Task objective: Take the entries below and print, exactly, the stretch from the line containing "wide quantity. -/" through the line containing "bits of its register. -/", both included.

Records provided:
☆ ☆ ☆ ☆

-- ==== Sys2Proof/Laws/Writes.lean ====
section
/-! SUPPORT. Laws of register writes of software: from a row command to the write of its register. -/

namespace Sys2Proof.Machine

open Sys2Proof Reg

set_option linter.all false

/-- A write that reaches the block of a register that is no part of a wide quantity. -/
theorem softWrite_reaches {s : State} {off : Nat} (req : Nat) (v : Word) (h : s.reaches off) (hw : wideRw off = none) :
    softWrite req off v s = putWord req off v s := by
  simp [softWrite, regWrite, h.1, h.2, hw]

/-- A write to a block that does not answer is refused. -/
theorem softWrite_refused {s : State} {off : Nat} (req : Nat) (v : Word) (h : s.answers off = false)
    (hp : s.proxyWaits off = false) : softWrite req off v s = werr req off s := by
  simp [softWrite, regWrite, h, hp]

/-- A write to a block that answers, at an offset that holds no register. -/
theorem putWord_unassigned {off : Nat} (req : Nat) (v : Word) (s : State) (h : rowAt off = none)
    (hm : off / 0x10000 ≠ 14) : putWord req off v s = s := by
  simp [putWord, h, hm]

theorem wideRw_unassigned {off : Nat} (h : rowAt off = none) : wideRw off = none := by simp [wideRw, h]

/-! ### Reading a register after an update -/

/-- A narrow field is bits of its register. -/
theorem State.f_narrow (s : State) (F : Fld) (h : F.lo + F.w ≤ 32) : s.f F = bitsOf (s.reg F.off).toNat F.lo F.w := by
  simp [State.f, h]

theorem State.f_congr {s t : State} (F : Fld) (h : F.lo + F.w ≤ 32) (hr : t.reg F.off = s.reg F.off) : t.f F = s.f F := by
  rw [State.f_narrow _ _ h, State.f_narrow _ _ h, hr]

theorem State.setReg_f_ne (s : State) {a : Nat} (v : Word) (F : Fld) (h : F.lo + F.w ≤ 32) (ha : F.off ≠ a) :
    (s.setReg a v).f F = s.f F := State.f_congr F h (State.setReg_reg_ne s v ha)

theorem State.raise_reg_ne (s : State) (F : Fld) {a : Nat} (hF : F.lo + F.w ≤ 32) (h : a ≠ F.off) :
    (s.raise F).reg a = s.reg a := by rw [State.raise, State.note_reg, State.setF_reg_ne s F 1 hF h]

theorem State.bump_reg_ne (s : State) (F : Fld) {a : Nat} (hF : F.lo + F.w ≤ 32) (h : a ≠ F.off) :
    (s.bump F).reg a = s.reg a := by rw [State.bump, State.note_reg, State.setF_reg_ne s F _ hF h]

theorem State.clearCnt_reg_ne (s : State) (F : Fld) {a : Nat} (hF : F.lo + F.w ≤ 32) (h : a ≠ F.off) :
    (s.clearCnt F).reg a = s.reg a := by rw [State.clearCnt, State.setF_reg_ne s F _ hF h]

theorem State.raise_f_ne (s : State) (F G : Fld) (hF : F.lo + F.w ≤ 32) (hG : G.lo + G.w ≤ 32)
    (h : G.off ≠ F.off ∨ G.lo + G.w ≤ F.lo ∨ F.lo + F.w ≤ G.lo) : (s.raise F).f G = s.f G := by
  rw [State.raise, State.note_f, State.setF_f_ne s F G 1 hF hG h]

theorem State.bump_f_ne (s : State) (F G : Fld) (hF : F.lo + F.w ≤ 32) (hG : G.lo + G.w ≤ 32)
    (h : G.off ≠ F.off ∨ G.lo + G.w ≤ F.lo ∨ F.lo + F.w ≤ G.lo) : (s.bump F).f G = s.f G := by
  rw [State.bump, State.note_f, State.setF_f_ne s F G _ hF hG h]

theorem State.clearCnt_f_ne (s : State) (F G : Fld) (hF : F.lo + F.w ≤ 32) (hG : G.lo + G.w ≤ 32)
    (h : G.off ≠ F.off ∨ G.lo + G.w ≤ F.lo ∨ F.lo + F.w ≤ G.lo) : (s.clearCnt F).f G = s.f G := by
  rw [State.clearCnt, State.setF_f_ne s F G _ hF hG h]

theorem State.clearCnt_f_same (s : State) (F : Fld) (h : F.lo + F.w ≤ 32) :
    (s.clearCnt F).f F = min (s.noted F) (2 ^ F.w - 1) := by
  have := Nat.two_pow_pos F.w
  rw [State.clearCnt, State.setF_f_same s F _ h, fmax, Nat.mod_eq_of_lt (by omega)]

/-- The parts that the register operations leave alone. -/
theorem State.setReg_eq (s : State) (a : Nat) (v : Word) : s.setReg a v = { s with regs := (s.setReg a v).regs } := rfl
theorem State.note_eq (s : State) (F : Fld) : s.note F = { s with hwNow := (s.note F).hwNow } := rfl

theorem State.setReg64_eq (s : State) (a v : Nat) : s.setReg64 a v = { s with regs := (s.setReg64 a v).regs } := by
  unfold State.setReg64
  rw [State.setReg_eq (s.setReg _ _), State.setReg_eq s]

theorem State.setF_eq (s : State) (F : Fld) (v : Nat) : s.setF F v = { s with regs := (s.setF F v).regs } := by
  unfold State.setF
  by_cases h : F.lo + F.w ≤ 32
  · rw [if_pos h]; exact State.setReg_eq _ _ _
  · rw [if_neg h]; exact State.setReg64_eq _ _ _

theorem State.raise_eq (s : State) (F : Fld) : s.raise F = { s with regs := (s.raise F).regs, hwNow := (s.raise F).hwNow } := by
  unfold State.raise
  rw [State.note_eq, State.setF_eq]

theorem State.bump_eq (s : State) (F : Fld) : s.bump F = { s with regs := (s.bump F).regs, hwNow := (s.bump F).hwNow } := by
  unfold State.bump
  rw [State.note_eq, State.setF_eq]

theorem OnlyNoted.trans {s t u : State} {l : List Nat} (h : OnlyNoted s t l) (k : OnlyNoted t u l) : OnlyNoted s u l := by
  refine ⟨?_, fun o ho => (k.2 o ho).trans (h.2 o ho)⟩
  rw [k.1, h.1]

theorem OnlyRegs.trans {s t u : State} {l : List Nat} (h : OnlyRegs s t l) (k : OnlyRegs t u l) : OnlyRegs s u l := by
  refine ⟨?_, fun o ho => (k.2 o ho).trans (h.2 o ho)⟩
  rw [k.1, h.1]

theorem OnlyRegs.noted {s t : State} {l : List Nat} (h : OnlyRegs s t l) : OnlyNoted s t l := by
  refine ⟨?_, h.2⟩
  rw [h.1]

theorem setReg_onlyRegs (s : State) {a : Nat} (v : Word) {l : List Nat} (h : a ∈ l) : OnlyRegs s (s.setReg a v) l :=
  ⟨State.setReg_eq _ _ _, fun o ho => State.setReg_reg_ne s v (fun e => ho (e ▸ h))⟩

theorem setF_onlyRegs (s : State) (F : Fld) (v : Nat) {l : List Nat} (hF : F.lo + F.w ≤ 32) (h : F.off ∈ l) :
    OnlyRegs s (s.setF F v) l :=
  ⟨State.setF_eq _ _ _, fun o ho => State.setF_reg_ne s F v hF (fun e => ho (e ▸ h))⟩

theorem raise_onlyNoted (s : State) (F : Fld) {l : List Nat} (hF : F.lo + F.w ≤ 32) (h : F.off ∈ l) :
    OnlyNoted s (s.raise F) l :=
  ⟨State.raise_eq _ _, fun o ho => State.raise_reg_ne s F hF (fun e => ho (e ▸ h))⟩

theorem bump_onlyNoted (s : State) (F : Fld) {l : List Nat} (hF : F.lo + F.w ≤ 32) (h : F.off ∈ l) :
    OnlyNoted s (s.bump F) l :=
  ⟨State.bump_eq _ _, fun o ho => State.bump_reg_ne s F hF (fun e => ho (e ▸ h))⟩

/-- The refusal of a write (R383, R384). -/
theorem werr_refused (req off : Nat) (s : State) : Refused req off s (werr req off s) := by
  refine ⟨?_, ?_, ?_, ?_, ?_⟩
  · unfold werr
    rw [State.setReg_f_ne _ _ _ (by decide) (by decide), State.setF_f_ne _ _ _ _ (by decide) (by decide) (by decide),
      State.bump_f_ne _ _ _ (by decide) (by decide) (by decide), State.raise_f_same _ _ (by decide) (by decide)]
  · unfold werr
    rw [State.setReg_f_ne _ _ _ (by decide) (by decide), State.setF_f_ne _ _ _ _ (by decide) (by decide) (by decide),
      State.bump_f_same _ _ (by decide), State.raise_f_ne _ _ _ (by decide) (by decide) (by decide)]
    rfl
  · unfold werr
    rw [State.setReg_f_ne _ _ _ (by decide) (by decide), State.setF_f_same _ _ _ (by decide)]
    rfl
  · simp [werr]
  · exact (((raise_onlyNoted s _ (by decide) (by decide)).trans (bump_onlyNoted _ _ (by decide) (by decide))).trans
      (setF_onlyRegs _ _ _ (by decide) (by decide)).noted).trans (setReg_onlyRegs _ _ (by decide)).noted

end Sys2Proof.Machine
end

☆ ☆ ☆ ☆

Answer to this problem:
/-- A write that reaches the block of a register that is no part of a wide quantity. -/
theorem softWrite_reaches {s : State} {off : Nat} (req : Nat) (v : Word) (h : s.reaches off) (hw : wideRw off = none) :
    softWrite req off v s = putWord req off v s := by
  simp [softWrite, regWrite, h.1, h.2, hw]

/-- A write to a block that does not answer is refused. -/
theorem softWrite_refused {s : State} {off : Nat} (req : Nat) (v : Word) (h : s.answers off = false)
    (hp : s.proxyWaits off = false) : softWrite req off v s = werr req off s := by
  simp [softWrite, regWrite, h, hp]

/-- A write to a block that answers, at an offset that holds no register. -/
theorem putWord_unassigned {off : Nat} (req : Nat) (v : Word) (s : State) (h : rowAt off = none)
    (hm : off / 0x10000 ≠ 14) : putWord req off v s = s := by
  simp [putWord, h, hm]

theorem wideRw_unassigned {off : Nat} (h : rowAt off = none) : wideRw off = none := by simp [wideRw, h]

/-! ### Reading a register after an update -/

/-- A narrow field is bits of its register. -/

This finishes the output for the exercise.